Exercise instructions:
Would you count the lines in the material below that include the string "lowest"? Only the number is needed.

----

-- ==== Sys2Proof/Machine/SeqMgr.lean ====
section
/-! DEFINITION. The sequence manager (chapter 10): descriptors, trees, acceptance, commits, KV pages, the delivery rings and the events, and the
fate of crossings (R239 to R241). Each request is one transaction in one step. -/

namespace Sys2Proof.Machine

/-! ### Transactions of the SQM (R229) -/

/-- Why a request has no effect: a status of Table 10.6, or it must be tried again. -/
inductive SqFail
  | status (code : Nat) (met : Option (Word × EngFail))     -- with the failed access behind it, and its address space
  | again
  deriving DecidableEq, Repr

/-- A part of a transaction. -/
abbrev SqM (α : Type) := StateT State (Except SqFail) α

def sqFail {α : Type} (code : Nat) : SqM α := fun _ => .error (.status code none)
def sqAgain {α : Type} : SqM α := fun _ => .error .again

def stSTATE : Nat := 1
def stFULL : Nat := 2
def stBADNODE : Nat := 3
def stBADREC : Nat := 4
def stNOKV : Nat := 5
def stNOPAGE : Nat := 6
def stBADDESC : Nat := 7
def stVSPACE : Nat := 8
def stMEMFAULT : Nat := 9

/-- Read bytes of an SQM object, newest committed version. -/
def sqBytes (atp va : Word) (n : Nat) : SqM (List Byte) := fun s =>
  match s.span atp .s .read va n with
  | .error f => .error (.status stMEMFAULT (some (atp, f)))
  | .ok ps => .ok (s.readPieces none ps)

def sqNum (atp va : Word) (n : Nat) : SqM Nat := do return natOf (← sqBytes atp va n)

/-- Write pieces: versioned lines take the transaction's stamp, a locked line makes the request try again. -/
def State.sqPieces (s : State) (stamp : Nat) : List (Pa × Nat) → List Byte → Except SqFail State
  | [], _ => .ok s
  | (p, n) :: ps, bs =>
    let a := p.pa.toNat
    if p.v && placeOf a == .hbm then
      if s.lineLocked (lineOf a) then .error .again
      else match s.commitLines stamp [(a, bs.take n)] with
        | none => .error (.status stVSPACE none)
        | some t => (t.retag p).sqPieces stamp ps (bs.drop n)
    else (s.agentWrite p 0 (bs.take n)).sqPieces stamp ps (bs.drop n)

def sqWrite (stamp : Nat) (atp va : Word) (bs : List Byte) : SqM Unit := fun s =>
  match s.span atp .s .write va bs.length with
  | .error f => .error (.status stMEMFAULT (some (atp, f)))
  | .ok ps => match s.writeLostOff ps with
    | some o => .error (.status stMEMFAULT (some (atp, ⟨.mchk, va + BitVec.ofNat 64 o⟩)))
    | none => match s.sqPieces stamp ps bs with
      | .error e => .error e
      | .ok t => .ok ((), t)

def sqPut (stamp : Nat) (atp va : Word) (n v : Nat) : SqM Unit := sqWrite stamp atp va (bytesOf n v)
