/-! ### PLACEMENT, PRELOAD and PREEMPTION -/

/-- The position of a core in a list. -/
def rankOf (cores : List Nat) (core : Nat) : Nat := cores.findIdx (· == core)

/-- The kernel takes the cores and its IDs. -/
def State.take (s : State) (k : Kernel) (cores : List Nat) (ids : List Nat × List Nat × Nat) : State :=
  { s.updKernel k.id fun k => { k with st := .placed, cores := cores, live := cores, placedAt := s.seq, targets := [], clusterIds := ids.1, dieIds := ids.2.1, packageId := ids.2.2 } with
    seq := s.seq + 1, draws := s.draws + 4 }

/-- The kernel takes the cores; the subject core starts its context, with ACM banks of its own. -/
def State.placeOn (s : State) (k : Kernel) (cores : List Nat) : State :=
  let me := s.coreNum.toNat
  match s.idsFor k, firstFree (s.contexts.map (·.id.toNat)) (2 ^ 16) (Config.pick (s.draws + 3)) (s.contexts.length + 1) with
  | some ids, some id =>
    if cores.contains me then
      let c := s.newCtx k (BitVec.ofNat 16 id) (rankOf cores me) cores.length (dmrOf k cores me ids) (kernelDoms k)
      let s := s.take k cores ids
      let s := { s with preloaded := s.preloaded.filter fun p => p.kernel != k.id }
      let (banks, s) := s.takeAcm [] k.acmb
      s.switchIn { c with acmBanks := banks }
    else s.take k cores ids
  | _, _ => s

/-- Whether a kernel behind `f` must wait although `f` does not fit: backfilling has stopped, at age 16 of the first kernel of all or of its class
(R52, R57). -/
def State.stops (s : State) (f k : Kernel) : Bool := decide (16 ≤ f.age) && (f.cls == k.cls || (s.aheadOf f).isEmpty)

/-- Whether a kernel is ready and its turn has come: no kernel ahead of it fits or keeps it back (R52). -/
def State.turn (s : State) (k : Kernel) : Bool :=
  k.st == KState.ready && s.host.devst == 3 && !((s.aheadOf k).any fun f => (s.fit f).isSome || s.stops f k)

/-- PLACEMENT (R37, R38). -/
def State.placement (s : State) (id : Nat) : State :=
  match s.findKernel id with
  | none => s
  | some k => match s.fit k with
    | some cores => if s.turn k then s.placeOn k cores else s
    | none => s

/-- The first bundle of a task enters the instruction cache, where it can be fetched (R55). -/
def State.warm (s : State) (k : Kernel) : State :=
  match s.translate k.atp .u .exec false (k.entry 1).1 32 with
  | .ok p => s.bundleFetched p.pa
  | .error _ => s

/-- PRELOAD: the instruction cache is warmed, and the image of a waiting kernel's first task is copied into banks that no resident context holds, where there
are enough (R55); an image that cannot be read is left to the placement. -/
def State.preload (s : State) (id : Nat) : State :=
  match s.findKernel id with
  | none => s
  | some k =>
    let used := (s.contexts.map (·.spmRes)).foldl (fun a b => a + b) 0
    if !k.pld || !(k.st == KState.ready || k.st == KState.waiting) || s.preloaded.isSome || !s.live then s
    else
      let s := s.warm k
      if spmTotal < used + k.spmb then { s with preloaded := some ⟨id, 0, [], []⟩ }
      else match s.spmImage k.atp (k.entry 1).2.1 (k.entry 1).2.2 with
        | .error _ => s
        | .ok (m, g) => { s with preloaded := some ⟨id, k.spmb, m, g⟩ }

/-- The context that a kernel may pre-empt on a core: the class it runs at and the order of its placement (R39, R54). -/
def State.victim (s : State) (k : Kernel) (core : Nat) : Option (Nat × Nat) :=
  if core = s.coreNum.toNat then
    if s.live && s.mode == .u && s.ctx.pre && decide (s.ctx.effClass < k.cls.toNat) then
      some (s.ctx.effClass, match s.kernelOf s.ctx with | some x => x.placedAt | none => 0) else none
  else match s.occupant core with
    | some o => if o.pre && decide (o.cls < k.cls) then some (o.cls.toNat, o.placedAt) else none
    | none => none

/-- The lowest class first, within a class the most recently placed. -/
def sooner (a b : Nat × Nat) : Bool := a.1 < b.1 || (a.1 == b.1 && b.2 < a.2)

/-- Whether one list of victims, each sorted, is chosen before another of its length. -/
def soonerAll : List (Nat × Nat) → List (Nat × Nat) → Bool
  | a :: as, b :: bs => sooner a b || (a == b && soonerAll as bs)
  | _, _ => false

/-- A plan: the victims, sorted, and the cores it takes. -/
abbrev Plan := List (Nat × Nat) × List Nat

/-- The plan that pre-empts fewer contexts, then the one whose victims are chosen sooner (R39). -/
def Plan.before (a b : Plan) : Bool := a.1.length < b.1.length || (a.1.length == b.1.length && soonerAll a.1 b.1)

def sortVictims (l : List (Nat × Nat)) : List (Nat × Nat) := l.foldr (insertBy fun a b => !sooner b a) []

/-- The cores of one cluster for a pre-emption: free ones first, then victims as R39 chooses them; of equal ones the lowest-numbered
core's (R405). -/
def State.clusterPlan (s : State) (k : Kernel) (d c : Nat) : Option Plan :=
  let cs := (List.range 8).map (coreAt d c)
  let free := cs.filter s.coreFree
  let vs := cs.filterMap fun x => (s.victim k x).map fun v => (x, v)
  let sorted := vs.foldr (insertBy fun (a b : Nat × Nat × Nat) => !sooner b.2 a.2) []
  let chosen := sorted.take (k.cpc - free.length)
  if k.cpc ≤ free.length + vs.length then
    some (chosen.map (·.2), cs.filter fun x => (free.take k.cpc).contains x || chosen.any fun v => v.1 == x)
  else none

/-- The best `n` plans as one: fewest contexts, then the victims of R39's order, then the lowest numbers; none where there are fewer. -/
def cheapest (n : Nat) (ps : List Plan) : Option Plan :=
  if ps.length < n then none
  else
    let l := (ps.foldr (insertBy fun (a b : Plan) => !b.before a) []).take n
    some (sortVictims (l.flatMap (·.1)), l.flatMap (·.2))

/-- Cores in ascending order. -/
def ascending (l : List Nat) : List Nat := (List.range 256).filter l.contains

def State.preemptPlan (s : State) (k : Kernel) : Option (List Nat) :=
  let die := fun d => cheapest k.cpd ((List.range 4).filterMap (s.clusterPlan k d))
  (cheapest k.dies (((List.range 8).filter (s.dieOpen k)).filterMap die)).map fun p => ascending p.2

/-- A KDS notice to the supervisor about the running context (R250). -/
def State.notice (s : State) (tval : BitVec 8) : State :=
  (s.updKernel s.ctx.kernel fun k => { k with lastNotice := tval }).enterNotice (tval.setWidth 64)

/-- PREEMPTION: the fewest contexts make way (R39); whether the supervisor must decide first is free (log 5). -/
def State.preemption (s : State) (id : Nat) : State :=
  match s.findKernel id with
  | none => s
  | some k =>
    if !s.turn k || (s.fit k).isSome || (s.idsFor k).isNone then s
    else match s.preemptPlan k with
      | none => s
      | some cores =>
        if cores.contains s.coreNum.toNat && s.live then
          if !s.switchable then s.prepare
          else if Config.pick s.draws % 2 = 1 then { s with draws := s.draws + 1 }.notice 2
          else ({ s with draws := s.draws + 1 }.switchOut none).placeOn k cores
        else s.placeOn k cores
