/-- The guard and the meaning of a slot instruction; none for a step that no slot holds. -/
def meaningOf (i : Instr) : Option (Guard × Slot) :=
  match i with
  | .nop g => some (g, slotNop)
  | .add g d a b => some (g, meaningAdd d a b)
  | .sub g d a b => some (g, meaningSub d a b)
  | .and g d a b => some (g, meaningAnd d a b)
  | .or g d a b => some (g, meaningOr d a b)
  | .xor g d a b => some (g, meaningXor d a b)
  | .andn g d a b => some (g, meaningAndn d a b)
  | .shl g d a b => some (g, meaningShl d a b)
  | .shr g d a b => some (g, meaningShr d a b)
  | .sra g d a b => some (g, meaningSra d a b)
  | .min g d a b => some (g, meaningMin d a b)
  | .minu g d a b => some (g, meaningMinu d a b)
  | .max g d a b => some (g, meaningMax d a b)
  | .maxu g d a b => some (g, meaningMaxu d a b)
  | .mul g d a b => some (g, meaningMul d a b)
  | .mulh g d a b => some (g, meaningMulh d a b)
  | .mulhu g d a b => some (g, meaningMulhu d a b)
  | .div g d a b => some (g, meaningDiv d a b)
  | .divu g d a b => some (g, meaningDivu d a b)
  | .clz g d a => some (g, meaningClz d a)
  | .popc g d a => some (g, meaningPopc d a)
  | .sel g d a b code => some (g, meaningSel d a b code)
  | .cmpGuard g n a b cc => some (g, meaningCmp false (n.setWidth 6) a b cc)
  | .cmpRegister g d a b cc => some (g, meaningCmp true d a b cc)
  | .cmpi g toReg d a cc imm => some (g, meaningCmpi toReg d a cc imm)
  | .lea g d a b n => some (g, meaningLea d a b n)
  | .ext g d a pos len sx => some (g, meaningExt d a pos len sx)
  | .ins g d a pos len => some (g, meaningIns d a pos len)
  | .addi g d a imm => some (g, meaningAddi d a imm)
  | .andi g d a imm => some (g, meaningAndi d a imm)
  | .ori g d a imm => some (g, meaningOri d a imm)
  | .xori g d a imm => some (g, meaningXori d a imm)
  | .shli g d a n => some (g, meaningShli d a n)
  | .shri g d a n => some (g, meaningShri d a n)
  | .srai g d a n => some (g, meaningSrai d a n)
  | .movi g d imm => some (g, meaningMovi d imm)
  | .movk g d v k => some (g, meaningMovk d v k)
  | .fadd g d a b => some (g, meaningFadd d a b)
  | .fsub g d a b => some (g, meaningFsub d a b)
  | .fmul g d a b => some (g, meaningFmul d a b)
  | .ffma g d a b c => some (g, meaningFfma d a b c)
  | .fmin g d a b => some (g, meaningFmin d a b)
  | .fmax g d a b => some (g, meaningFmax d a b)
  | .fcmp g toReg d a b cc => some (g, meaningFcmp toReg d a b cc)
  | .fcvt g d a dst src nsat rm => some (g, meaningFcvt d a dst src nsat rm)
  | .ld g d base disp size sx ord scope lat => some (g, meaningLd d base disp size sx ord scope lat)
  | .st g data base disp size ord scope => some (g, meaningSt data base disp size ord scope)
  | .ldfe g d base disp size peek ord scope lat => some (g, meaningLdfe d base disp size peek ord scope lat)
  | .stfe g data base disp size ord scope => some (g, meaningStfe data base disp size ord scope)
  | .amo g d a b op size ord scope lat => some (g, meaningAmo d a b op size ord scope lat)
  | .amor g d a b op size level => some (g, meaningAmor d a b op size level)
  | .cas g d a b c failAcq size ord scope lat => some (g, meaningCas d a b c failAcq size ord scope lat)
  | .red g a b op size ord scope => some (g, meaningRed a b op size ord scope)
  | .fence g sc ord _ => some (g, meaningFence sc ord)
  | .br g cond a offset => some (g, meaningBr cond a offset)
  | .jmp g a offset => some (g, meaningJmp a offset)
  | .call g offset => some (g, meaningCall offset)
  | .callRegister g a offset => some (g, meaningCallRegister a offset)
  | .ret g => some (g, meaningRet)
  | .bloop g offset => some (g, meaningBloop offset)
  | .exit g n => some (g, meaningExit g n false)
  | .exitLeave g => some (g, meaningExit g 0 true)
  | .trap g code => some (g, meaningTrap .trap code)
  | .svc g code => some (g, meaningTrap .svc code)
  | .eret g => some (g, meaningEret)
  | .waitm g data base disp size scope cc => some (g, meaningWaitm data base disp size scope cc)
  | .waitc g n a imm => some (g, meaningWaitc n a imm)
  | .sync g => some (g, meaningArrive true)
  | .arrive g => some (g, meaningArrive false)
  | .grab g d base ord scope lat => some (g, meaningGrab d base ord scope lat)
  | .yield g => some (g, meaningYield)
  | .csrr g d csr => some (g, meaningCsrr d csr)
  | .csrrRemote g d a csr lat => some (g, meaningCsrrRemote d a csr lat)
  | .csrw g a csr => some (g, meaningCsrWrite .write a csr (.csrw g a csr))
  | .csrs g a csr => some (g, meaningCsrWrite .set a csr (.csrs g a csr))
  | .csrc g a csr => some (g, meaningCsrWrite .clear a csr (.csrc g a csr))
  | .tlbiAll g => some (g, meaningTlbiAll)
  | .tlbiAsid g a => some (g, meaningTlbiAsid a)
  | .tlbiPage g a b => some (g, meaningTlbiPage a b)
  | .cflush g a b => some (g, meaningCflush a b)
  | .cinv g a b i => some (g, meaningCinv a b i)
  | .hld g h base disp ord scope => some (g, meaningHld h base disp ord scope)
  | .hst g h base disp ord scope => some (g, meaningHst h base disp ord scope)
  | .hset g h a f => some (g, meaningHset h a f)
  | .hget g d h f => some (g, meaningHget d h f)
  | .hadvHead g h a => some (g, meaningHadv h a false)
  | .hadvTail g h a => some (g, meaningHadv h a true)
  | .hwait g h => some (g, meaningHwait h)
  | .bind g p h wr peek => some (g, meaningBind p h wr peek)
  | .unbindPort g p => some (g, meaningUnbindPort p)
  | .unbindHandle g h => some (g, meaningUnbindHandle h)
  | .mpset g n a => some (g, meaningMpset n a)
  | .acq g k a => some (g, meaningAcq k a)
  | .arel g k => some (g, meaningArel k)
  | .averRead g d k => some (g, meaningAverRead d k)
  | .averWait g k v => some (g, meaningAverWait k v)
  | .mload g a => some (g, meaningMload a)
  | .maskld g a b => some (g, meaningMaskld a b (.maskld g a b))
  | .snap g d => some (g, meaningSnap d)
  | .snapx g => some (g, meaningSnapx)
  | .tbegin g d => some (g, meaningTbegin d)
  | .tcommit g d => some (g, meaningTcommit d)
  | .tabort g => some (g, meaningTabort)
  | .vpub g h scope => some (g, meaningVpub h scope)
  | .vbind g hd hs a => some (g, meaningVbind hd hs a)
  | .tapx g d h a b post => some (g, (meaningTapx d h a b post).tapsOnly (.tapx g d h a b post))
  | .tapw g a => some (g, (meaningTapw a).tapsOnly (.tapw g a))
  | .sqget g d a b => some (g, meaningSq d a (some b) .get)
  | .sqnode g d a b sealing noNode => some (g, meaningSq d a (some b) (.node sealing noNode))
  | .sqaccMask g d a b => some (g, meaningSq d a (some b) .mask)
  | .sqaccAccept g d a b => some (g, meaningSq d a (some b) .accept)
  | .sqcommit g d a => some (g, meaningSq d a none .commit)
  | .sqroll g d a => some (g, meaningSq d a none .roll)
  | .sqsetAdmit g d a b => some (g, meaningSq d a (some b) .admitSlot)
  | .sqsetPreempt g d a b => some (g, meaningSq d a (some b) .preempt)
  | .sqsetResume g d a b => some (g, meaningSq d a (some b) .resume)
  | .sqsetRelease g d a b => some (g, meaningSq d a (some b) .release)
  | .sqsetRetire g d a b => some (g, meaningSq d a (some b) .retire)
  | .sqsetPool g d a b => some (g, meaningSq d a (some b) .pool)
  | .rngseed g a b => some (g, meaningRngseed a b)
  | .ecmarkRead g d => some (g, meaningEcmarkRead d)
  | .ecmarkMark g d a => some (g, meaningEcmarkMark d a)
  | .vnop _ g => some (g, slotNop)
  | .vadd k g t d a b => some (g, meaningVadd k t d a b)
  | .vsub k g t d a b => some (g, meaningVsub k t d a b)
  | .vmul k g t d a b => some (g, meaningVmul k t d a b)
  | .vfma k g t d a b c => some (g, meaningVfma k t d a b c)
  | .vmin k g t d a b => some (g, meaningVmin k t d a b)
  | .vmax k g t d a b => some (g, meaningVmax k t d a b)
  | .vabs k g t d a => some (g, meaningVabs k t d a)
  | .vneg k g t d a => some (g, meaningVneg k t d a)
  | .vexp2 k g t d a => some (g, meaningVtrans .exp2 k t d a)
  | .vlog2 k g t d a => some (g, meaningVtrans .log2 k t d a)
  | .vrcp k g t d a => some (g, meaningVtrans .rcp k t d a)
  | .vrsq k g t d a => some (g, meaningVtrans .rsq k t d a)
  | .vcvt k g dst d a rm src => some (g, meaningVcvt k dst d a rm src)
  | .vcmp k g t d a b cc => some (g, meaningVcmp k t d a b cc)
  | .vsel k g t d a b => some (g, meaningVsel k t d a b)
  | .vand k g t d a b => some (g, meaningVand k t d a b)
  | .vor k g t d a b => some (g, meaningVor k t d a b)
  | .vxor k g t d a b => some (g, meaningVxor k t d a b)
  | .vshl k g t d a b => some (g, meaningVshl k t d a b)
  | .vshr k g t d a b => some (g, meaningVshr k t d a b)
  | .vrsum k g t d a => some (g, meaningVrsum k t d a)
  | .vrmax k g t d a => some (g, meaningVrmax k t d a)
  | .vscan k g t d a => some (g, meaningVscan k t d a)
  | .vtopk k g t d a km1 idx => some (g, meaningVtopk k t d a km1 idx)
  | .vperm k g t d a b => some (g, meaningVperm k t d a b)
  | .vmov k g t d a => some (g, meaningVmov k t d a)
  | .vrng k g t d => some (g, meaningVrng k t d)
  | .mnop g => some (g, slotNop)
  | .mcall g routine expected region pop bump ignv => some (g, meaningMcall routine expected region pop bump ignv)
  | .cnop _ g => some (g, slotNop)
  | .cpy c g hs hd n ar rcn nsat cons => some (g, meaningCpy c hs hd n ar rcn nsat cons (.cpy c g hs hd n ar rcn nsat cons))
  | .cpyr c g hs hd n ar op => some (g, meaningCpyr c hs hd n ar op)
  | .gath c g hs hd n ar hx => some (g, meaningGather c false hs hd n ar hx)
  | .scat c g hs hd n ar hx => some (g, meaningGather c true hs hd n ar hx)
  | .chain c g hs _ ch => some (g, meaningChain c hs ch)
  | .bdrv c g hs n mask => some (g, meaningBdrv c hs n mask)
  | .blat c g hd n pos => some (g, meaningBlat c hd n pos (.blat c g hd n pos))
  | .wstr c g hs hd n wb1 mask => some (g, meaningWstr c hs hd n wb1 mask)
  | .kvcp c g hs hd n ar => some (g, meaningKvcp c hs hd n ar)
  | .cnta c g n inc => some (g, meaningCnta c n inc)
  | .logf c g hs hd n ar keep km1 => some (g, meaningLogf c hs hd n ar keep km1)
  | .xnop g => some (g, slotNop)
  | .xpose g d a w => some (g, meaningXpose d a w)
  | .xcvt g d a pair h => some (g, meaningXcvt d a pair h)
  | .xexp g d a l w => some (g, meaningXexp d a l w)
  | .xpack g d a l w => some (g, meaningXpack d a l w)
  | .oppRequest _ => none
  | .dataArrival _ => none
  | .resultLanding => none
  | .trapEntry => none
  | .mailboxWrite _ _ _ => none
  | .domainArrival _ _ => none
  | .copyChunk _ _ => none
  | .copyComplete _ => none
  | .copyfault _ => none
  | .cfresResume => none
  | .cfresDiscard => none
  | .chainRecord _ => none
  | .wbEntryFill _ => none
  | .portFetch _ => none
  | .portBeatWrite _ => none
  | .busSlot _ _ _ => none
  | .messageDelivery _ _ _ => none
  | .rngRefill => none
  | .callStart => none
  | .maskLoad => none
  | .wordStart => none
  | .wordRetire => none
  | .drain => none
  | .callEnd => none
  | .validate _ => none
  | .finalise _ => none
  | .vkill _ => none
  | .muckerReclaim => none
  | .sliceEvict _ => none
  | .pageReturn => none
  | .pendingTokenMove _ => none
  | .sqevqPush => none
  | .crossingApply => none
  | .tevrRecord => none
  | .steerWriteback _ => none
  | .tapComplete _ => none
  | .tapqPush => none
  | .launchTake _ _ => none
  | .dependenceCheck _ => none
  | .placement _ => none
  | .preload _ => none
  | .preemption _ => none
  | .quantumExpiry => none
  | .tlimOverrun => none
  | .ageTick => none
  | .kernelEnd _ _ => none
  | .ctxcmdResume => none
  | .ctxcmdKill => none
  | .ctxcmdRerun => none
  | .ctxdatWrite _ => none
  | .rglenWrite _ => none
  | .feopClear _ _ => none
  | .feopSet _ _ => none
  | .ptsync => none
  | .sealPage _ => none
  | .scrubStep _ => none
  | .uncorrectableError _ => none
  | .settlingWindowEnd => none
  | .stallrRefresh _ _ _ => none
  | .splitStageChange _ => none
  | .droopStretch => none
  | .thermalNotice _ _ => none
  | .thermalRelease _ => none
  | .oppflrWrite _ => none
  | .lend _ _ => none
  | .recall _ => none
  | .energyReconcile _ => none
  | .powerOn => none
  | .diesReady _ _ => none
  | .moduleReset => none
  | .arm _ => none
  | .intstClear _ => none
  | .hostRegWrite _ _ => none
  | .bar2Access _ _ _ _ => none
  | .attestRequest _ => none
  | .attestReport => none
  | .recoveryImageWrite _ _ => none
  | .flitReceive _ _ _ _ => none
  | .portDown _ => none
  | .freezeAssert => none
  | .freezeRelease => none
  | .requestAccepted _ => none
  | .translationComplete _ => none
  | .bundleFetched _ => none
  | .ownedWordEviction _ => none
  | .hostqTraceqDrain _ => none
  | .portUp _ => none
  | .droopClear => none
  | .managementPortAccess _ _ => none
  | .tokenReconcile _ _ => none
  | .coreOfflineClear => none
/-! ### Fetching (R74, R107, R122) -/

/-- The bundle at an address: a fetch fault, MCHK where its bytes are lost (R254), or its bits with the caches that the fetch leaves. -/
def State.fetch (s : State) (pc : Word) : Except Trap (BundleBits × State) :=
  match s.translate s.ctx.csr.atp s.mode .exec false pc 32 with
  | .error f => .error (if f.1 = .mchk then mkAsync (f.2.getD pc) else mkTrap f.1 7 pc)
  | .ok p =>
    let a := p.pa.toNat / 32 * 32
    let s := match s.leafIn s.ctx.csr.atp pc.toNat with
      | some l => s.tlbFill s.ctx.csr.atp pc.toNat l
      | none => s
    match s.icache.find? (·.pa.toNat == a) with
    | some l => .ok (l.bits, s)
    | none =>
      if s.lostAt a 32 || s.encLost p.enc a then .error (mkAsync (BitVec.ofNat 64 a))
      else .ok (BitVec.ofNat 256 (s.numPa a 32), s.bundleFetched p.pa)

/-- BREAK (R244): the first bundle after an ERET is not matched. -/
def State.breakTrap (s : State) : Option Trap :=
  if s.trap.bken && !s.trap.skipBreak && s.rs.pc == s.trap.bkaddr.setWidth 64 then some (mkTrap .break_ 7 s.rs.pc) else none

/-! ### The trap of a bundle (R245) -/

/-- A slot that its guard selects. -/
def State.selected (s : State) (i : Instr) : Option Slot :=
  match meaningOf i with
  | some (g, m) => if guardOn g s then some m else none
  | none => none

def State.slotTrap (s : State) (i : Instr) : Option Trap := (s.selected i).bind fun m => m.trap s

/-- ILLSLOT or ILLOP of a slot, as decoding finds it. -/
def SlotFate.trap (f : SlotFate) : Trap :=
  mkTrap (match f.fate with | .illslot => .illslot | .illop => .illop) f.slot f.bits

/-- The first ILLOP in slot order, of decoding or of a value found at issue. -/
def State.firstIllop (s : State) : List (Except SlotFate Instr) → Option Trap
  | [] => none
  | .error f :: r => if f.fate = .illop then some (SlotFate.trap f) else s.firstIllop r
  | .ok i :: r => match s.slotTrap i with
    | some t => if t.cause = .illop then some t else s.firstIllop r
    | none => s.firstIllop r

/-- The trap of a bundle that does not decode: a header or slot ILLSLOT, else the first ILLOP. -/
def State.fateTrap (s : State) (w : BundleBits) (f : SlotFate) : Trap :=
  match f.fate with
  | .illslot => SlotFate.trap f
  | .illop => (s.firstIllop (Slots.ofBundle w).decoded).getD (SlotFate.trap f)

/-- OPPSETTLE inside a settling window: a request, or work in V0, V1, M or X, guarded off or not (R268). -/
def State.settleTrap (s : State) (w : BundleBits) (b : Bundle) : Option Trap :=
  let p := Slots.ofBundle w
  let at' := fun (n : BitVec 3) => some (mkTrap .oppsettle n (BitVec.ofNat 64 s.power.rem))
  if !s.power.settling then none
  else if b.request.isSome then at' 7
  else if p.v0 ≠ 0 then at' 1 else if p.v1 ≠ 0 then at' 2 else if p.m ≠ 0 then at' 3 else if p.x ≠ 0 then at' 6 else none

/-- PORT of a transpose whose source has no beat left (R81, R206): it pushes nothing. -/
def State.xposeTrap (s : State) : Option Trap :=
  match s.mode, s.ctx.xpose with
  | .u, some x => s.readTrap 6 x.src
  | _, _ => none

----

Response to the exercise:
3